Discovery of Potent and Selective Inhibitors of the Mammalian Target of Rapamycin (mTOR) Kinase

The mammalian target of rapamycin (mTOR) is a central regulator of cell growth, metabolism, and angiogenesis and an emerging target in cancer research. High throughput screening (HTS) of our compound collection led to the identification of 3-(4-morpholin-4-yl-1-piperidin-4-yl-1H-pyrazolo[3,4-d]pyrimidin-6-yl)phenol (5a), a modestly potent and nonselective inhibitor of mTOR and phosphoinositide 3-kinase (PI3K). Optimization of compound 5a, employing an mTOR homology model based on an X-ray crystal structure of closely related PI3Kgamma led to the discovery of 6-(1H-indol-5-yl)-4-morpholin-4-yl-1-[1-(pyridin-3-ylmethyl)piperidin-4-yl]-1H-pyrazolo[3,4-d]pyrimidine (5u), a potent and selective mTOR inhibitor (mTOR IC(50) = 9 nM; PI3Kalpha IC(50) = 1962 nM). Compound 5u selectively inhibited cellular biomarker of mTORC1 (P-S6K, P-4EBP1) and mTORC2 (P-AKT S473) over the biomarker of PI3K/PDK1 (P-AKT T308) and did not inhibit PI3K-related kinases (PIKKs) in cellular assays. These pyrazolopyrimidines represent an exciting new series of mTOR-selective inhibitors with potential for development for cancer therapy.
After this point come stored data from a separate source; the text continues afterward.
-- ==== Sys2Proof/Certificates/Slice0/Obligations.lean ====
section
/-! DEFINITION. The statements about the part, made from the manual's rules; OBLIGATIONS.json lists them. -/

open Sys2Proof Sys2Proof.Machine

/-! ### The queue of commands, reset -/

/-- One step takes the command at the front of the queue and executes it on the state with the rest of the queue; with
no command the part idles. The queue is the model's own (log 4). -/
def Obligations.StepTakesTheFrontCommand : Prop :=
  (∀ (c : Instr) (s : State) (rest : List Instr), step { s with pending := c :: rest } = exec c { s with pending := rest }) ∧
    ∀ s : State, step { s with pending := [] } = .next { s with pending := [] }

/-- Every step answers a next state: no command is refused and none faults (log 26). -/
def Obligations.EveryStepAnswersANextState : Prop := ∀ s : State, ∃ t, step s = .next t

/-- The state after reset holds the values the manual states; the levels of the pins are the model's (log 10). -/
def Obligations.ResetStateHoldsTheStatedValues : Prop :=
  State.reset.timeCount = 0 ∧ State.reset.queue = [] ∧ State.reset.ring = [] ∧ State.reset.nextSerial = 0 ∧
    (∀ (m : Master) (k : StepIndex), State.reset.banks[m][k] = ⟨0, none, 0, false⟩) ∧
    (∀ z : ZoneId, State.reset.zones[z] = ⟨.dark, 0, 0, 0, none, 0, .idle⟩) ∧
    (∀ m : Master,
      State.reset.sessions[m] = ⟨.detached, .off, .ms500, .stopped, false, none⟩ ∧
        State.reset.attention[m] = ⟨0, 0, 0, none, none, none, none, none, none, none⟩ ∧
        State.reset.changeSets[m] = 0 ∧ State.reset.heldCount m = 0 ∧ State.reset.attn m = false ∧
        State.reset.ports[m].phase = .idle ∧ State.reset.ports[m].buffer = ⟨.ok, 0x00, []⟩) ∧
    (∀ i : InputId, State.reset.inputs[i].live = .disabled) ∧
    State.reset.lastServed = 3 ∧ State.reset.device = .starting ∧ State.reset.resetCause = .powerOn ∧
    State.reset.startupStore = none ∧ State.reset.presentStore = none ∧
    State.reset.store.read = .blank ∧ State.reset.config = .default ∧ State.reset.pending = []

/-- POWER_ON and RESET_PIN from any state give the after-reset values, keep the store and record their cause; a
RESET_PIN in STARTING keeps the cause recorded when that STARTING began (R175). That the levels of the pins, raw, sensed
and chip select, stay as they were, that CFG is the row's operand, what SDO shows of a transaction a reset cut, and that
the commands that wait still wait, are the model's choices (logs 10, 9, 15, 4). -/
def Obligations.ResetsGiveTheResetValues : Prop :=
  ∀ (s : State) (cfg : Level),
    (∃ t, exec (.powerOn cfg) s = .next t ∧ AfterReset s t .powerOn cfg s.store) ∧
      (s.device ≠ .starting → ∃ t, exec (.resetPin cfg) s = .next t ∧ AfterReset s t .resetPin cfg s.store) ∧
      (s.device = .starting → ∃ t, exec (.resetPin cfg) s = .next t ∧ AfterReset s t s.resetCause cfg s.store)

/-! ### Invariants -/

/-- The state after reset meets every invariant. -/
def Obligations.ResetMeetsTheInvariants : Prop :=
  LawOfDriving State.reset ∧ LawOfHolder State.reset ∧ LawOfQueue State.reset ∧ LawOfRing State.reset ∧
    LawOfSupervision State.reset ∧ LawOfInhibit State.reset ∧ LawOfTurn State.reset ∧ State.reset.config.InRange

/-- Every step keeps the law of driving (R120, R121, R123). -/
def Obligations.EveryStepKeepsTheLawOfDriving : Prop :=
  ∀ s t : State, LawOfDriving s → step s = .next t → LawOfDriving t

/-- Every step keeps the law of the holder (R1, R5, R91). -/
def Obligations.EveryStepKeepsTheLawOfTheHolder : Prop :=
  ∀ s t : State, LawOfDriving s → LawOfHolder s → step s = .next t → LawOfHolder t

/-- Every step keeps the order and the limits of the action queue (R90, R91, R107). -/
def Obligations.EveryStepKeepsTheLawOfTheQueue : Prop :=
  ∀ s t : State, LawOfQueue s → step s = .next t → LawOfQueue t

/-- Every step keeps the law of the capture ring (R141). -/
def Obligations.EveryStepKeepsTheLawOfTheRing : Prop :=
  ∀ s t : State, LawOfRing s → step s = .next t → LawOfRing t

/-- Every step keeps the law of supervision (R24, R29, R30). -/
def Obligations.EveryStepKeepsTheLawOfSupervision : Prop :=
  ∀ s t : State, LawOfDriving s → LawOfHolder s → LawOfSupervision s → step s = .next t → LawOfSupervision t

/-- Every step keeps the inhibit sets in step with the inputs, and the fallback value wherever no master may command
(R6, R148). -/
def Obligations.EveryStepKeepsTheLawOfInhibits : Prop :=
  ∀ s t : State, LawOfDriving s → LawOfHolder s → LawOfInhibit s → step s = .next t → LawOfInhibit t

/-- Every step keeps the working configuration in the ranges of R2. -/
def Obligations.EveryStepKeepsTheConfigurationInRange : Prop :=
  ∀ s t : State, s.config.InRange → step s = .next t → t.config.InRange

/-- A zone's epoch steps by one exactly when its holder changes, at every command but a reset and the advance of the
count, which takes several events (R7). -/
def Obligations.EpochStepsWithTheHolder : Prop :=
  ∀ (c : Instr) (s t : State) (z : ZoneId), exec c s = .next t →
    (∀ cfg, c ≠ .powerOn cfg) → (∀ cfg, c ≠ .resetPin cfg) → (∀ v cfg, c ≠ .storeWriteEnd v cfg) →
    c ≠ .timeCountAdvance → EpochFollows s t z

/-- The time count changes at resets, which set it to 0, and at TIME_COUNT_ADVANCE, which adds one modulo 2^48 (R86). -/
def Clauses.TimeCountChangesAtResetsAndAdvances : Prop :=
  ∀ (c : Instr) (s t : State), exec c s = .next t →
    (c = .timeCountAdvance → t.timeCount = s.timeCount + 1) ∧
      (c ≠ .timeCountAdvance → t.timeCount = s.timeCount ∨
        t.timeCount = 0 ∧ t.device = .starting ∧
          ((∃ cfg, c = .powerOn cfg) ∨ (∃ cfg, c = .resetPin cfg) ∨ ∃ cfg, c = .storeWriteEnd true cfg))

/-! ### Ports and frames -/

/-- A NOP frame is 00 00 D7 hex, and the empty NOP response ends in the check byte 2B hex (R161, R162). -/
def Clauses.KnownFrames : Prop :=
  encodeRequest .nop [] = [0x00, 0x00, 0xD7] ∧ encodeResponse .afterReset = [0x00, 0x00, 0x00, 0x2B]

/-- The code tables of R169 and R170: status codes in the order of the table, command identifiers, sparse mode and
period codes, any two of which differ in at least two bit positions (R32). -/
def Clauses.CodeTables : Prop :=
  ([Status.ok, .frameError, .unknownCommand, .wrongState, .busy, .notAttached, .notPermitted, .strikePending,
      .notHolder, .heldByOther, .notHeld, .zoneBusy, .zoneFaulted, .noFault, .inhibited, .noRequest, .past, .queueFull,
      .quota, .range, .codeError, .protection, .policy, .notFound, .pendingFlags].map Status.code =
      (List.range 25).map byteOf) ∧
    allCommands.map Command.id =
      [0x00, 0x01, 0x10, 0x11, 0x12, 0x13, 0x14, 0x15, 0x20, 0x21, 0x22, 0x23, 0x24, 0x25, 0x28, 0x29, 0x2A, 0x2B, 0x30,
        0x31, 0x32, 0x33, 0x34, 0x35, 0x38, 0x39, 0x40, 0x41, 0x48, 0x49, 0x4A, 0x50, 0x51, 0x52, 0x53, 0x54] ∧
    (∀ b mode, modeOf b = some mode ↔ b = mode.code) ∧
    (∀ b period, periodOf b = some period ↔ b = period.code) ∧
    (∀ a b : Mode, a ≠ b → 2 ≤ (List.range 8).countP (fun k => a.code.getLsbD k != b.code.getLsbD k)) ∧
    ∀ a b : Period, a ≠ b → 2 ≤ (List.range 8).countP (fun k => a.code.getLsbD k != b.code.getLsbD k)

/-- Every request frame passes the port's checks and gives back its command and operands, whatever fill follows
(R162, R163). -/
def Obligations.EveryRequestFrameIsRead : Prop :=
  ∀ (c : Command) (operands fill : List Byte), operands.length ≤ 24 →
    checkFrame (encodeRequest c operands ++ fill) 0 = .request c operands

/-- TRANSACTION_BEGIN: from IDLE the port passes to SHIFTING and shifts out the buffer's response; while WAITING it
shifts out fill (R161, R164, R165). That it is no event where chip select is asserted already, and asserts chip select
alone at a port found SHIFTING with chip select released, is the model's choice (log 21). -/
def Obligations.TransactionBegins : Prop :=
  (∀ (s : State) (p : Master), s.ports[p].cs = false →
    ∃ t, exec (.transactionBegin p) s = .next t ∧ t = { s with ports := t.ports } ∧
      (∀ q : Master, q ≠ p → t.ports[q] = s.ports[q]) ∧ t.ports[p].cs = true ∧
      t.ports[p].buffer = s.ports[p].buffer ∧ t.ports[p].sdo = s.ports[p].sdo ∧
      (s.ports[p].phase = .idle →
        t.ports[p].phase = .shifting ∧ t.ports[p].out = some (encodeResponse s.ports[p].buffer)) ∧
      (∀ r, s.ports[p].phase = .waiting r → t.ports[p].phase = .waiting r ∧ t.ports[p].out = some []) ∧
      (s.ports[p].phase = .shifting → t.ports[p].phase = .shifting ∧ t.ports[p].out = s.ports[p].out)) ∧
    ∀ (s : State) (p : Master), s.ports[p].cs = true → exec (.transactionBegin p) s = .next s

/-- TRANSACTION_END of a transaction begun from IDLE makes the five checks of R163 in their order: the first that fails
loads its response, and a frame that passes them all waits for its block. A request for the authority table that finds
none chosen is chosen; one that finds another chosen leaves it chosen, unless both arrived at the same moment, when the
round robin decides (R167); that the same moment is the same count value is the model's choice (log 7). -/
def Clauses.FrameChecksAtTheRelease : Prop :=
  ∀ (s : State) (p : Master) (received : List Byte) (strayBits : Nat),
    s.ports[p].cs = true → s.ports[p].phase = .shifting →
    ∃ t, exec (.transactionEnd p received strayBits) s = .next t ∧
      t = { s with ports := t.ports, chosen := t.chosen } ∧
      (∀ q : Master, q ≠ p → t.ports[q] = s.ports[q]) ∧ t.ports[p].cs = false ∧
      ((strayBits ≠ 0 ∨ received.length < 3 ∨
          ∃ len, received[0]? = some len ∧ (24 < len.toNat ∨ received.length < len.toNat + 3 ∨
            received[len.toNat + 2]? ≠ some (crc8 (received.take (len.toNat + 2))))) →
        t.ports[p].phase = .idle ∧ t.ports[p].buffer = ⟨.frameError, 0xFF, []⟩ ∧ t.chosen = s.chosen) ∧
      ∀ len id, strayBits = 0 → received[0]? = some len → received[1]? = some id → len.toNat ≤ 24 →
        received[len.toNat + 2]? = some (crc8 (received.take (len.toNat + 2))) →
        (commandOfId id = none →
          t.ports[p].phase = .idle ∧ t.ports[p].buffer = ⟨.unknownCommand, id, []⟩ ∧ t.chosen = s.chosen) ∧
        ∀ c, commandOfId id = some c →
          t.ports[p].phase = .waiting ⟨c, (received.drop 2).take len.toNat, s.timeCount⟩ ∧
            t.ports[p].buffer = s.ports[p].buffer ∧ (c.atTable = false → t.chosen = s.chosen) ∧
            (c.atTable = true →
              (s.chosen = none → t.chosen = some p) ∧
                ∀ q r, s.chosen = some q → s.ports[q].phase = .waiting r →
                  t.chosen = if r.releasedAt = s.timeCount then t.nextInTurn s.lastServed else some q)

/-- Every transaction shifts out, byte for byte of what it received, the response that was going out and FF hex fill
after it; nothing goes out once chip select is released (R161, R164). -/
def Clauses.TransactionsShiftOutTheResponse : Prop :=
  ∀ (s : State) (p : Master) (received bytes : List Byte) (strayBits : Nat),
    s.ports[p].cs = true → s.ports[p].out = some bytes →
    ∃ t, exec (.transactionEnd p received strayBits) s = .next t ∧
      t.ports[p].sdo = (bytes ++ List.replicate received.length 0xFF).take received.length ∧ t.ports[p].out = none

/-- Every step keeps a request chosen exactly while one waits for the authority table, and the chosen one waiting
(R167). -/
def Clauses.EveryStepKeepsTheLawOfTheTurn : Prop :=
  ∀ s t : State, LawOfTurn s → step s = .next t → LawOfTurn t

/-- TRANSACTION_END of any other transaction, one begun while WAITING or one already in progress when a reset ended,
discards the frame: the port and its buffer are as they were (R161, R165). -/
def Clauses.OtherFramesAreDiscarded : Prop :=
  ∀ (s : State) (p : Master) (received : List Byte) (strayBits : Nat),
    s.ports[p].cs = true → s.ports[p].phase ≠ .shifting →
    ∃ t, exec (.transactionEnd p received strayBits) s = .next t ∧ t = { s with ports := t.ports } ∧
      (∀ q : Master, q ≠ p → t.ports[q] = s.ports[q]) ∧ t.ports[p].cs = false ∧
      t.ports[p].phase = s.ports[p].phase ∧ t.ports[p].buffer = s.ports[p].buffer ∧
      (s.ports[p].out = some [] → t.ports[p].sdo = List.replicate received.length 0xFF)

/-- TRANSACTION_END where chip select is released already is no event: nothing changes (the model's choice, log 21). -/
def Clauses.NoTransactionEndsWhereNoneRuns : Prop :=
  ∀ (s : State) (p : Master) (received : List Byte) (strayBits : Nat), s.ports[p].cs = false →
    exec (.transactionEnd p received strayBits) s = .next s

/-- The authority table controller takes next the waiting request from the first port after the one it served last,
counting upward and round (R167). -/
def Obligations.RoundRobinTakesTheFirstPortAfter : Prop :=
  ∀ (s : State) (last q : Master),
    (s.nextInTurn last = some q ↔
      s.waitsAtTable q = true ∧ ∀ p : Master, s.waitsAtTable p = true → q - last - 1 ≤ p - last - 1) ∧
      (s.nextInTurn last = none ↔ ∀ p : Master, s.waitsAtTable p = false)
Novel purine and pyrazolo[3,4-d]pyrimidine inhibitors of PI3 kinase-α: Hit to lead studies

Series of purine and pyrazolo[3,4-d]pyrimidine inhibitors of phosphatidylinositol-3-kinases (PI3K) have been prepared. The optimized purine inhibitors show good potency in a PI3K p110alpha (PI3K-alpha) fluorescence polarization assay with good selectivity versus PI3K p110gamma (PI3K-gamma) and the mammalian target of rapamycin (mTOR). The related pyrazolo[3,4-d]pyrimidines show potent PI3K-alpha and mTOR inhibition with good selectivity versus PI3K-gamma. Representative compounds showed activity in a cellular proliferation assay against Caco-2 colorectal, LoVo colorectal and PC3MM2 prostate adenocarcinoma cancer cells. Signaling through the PI3K pathway was confirmed via inhibition of phospho-AKT in MDA-361 cells.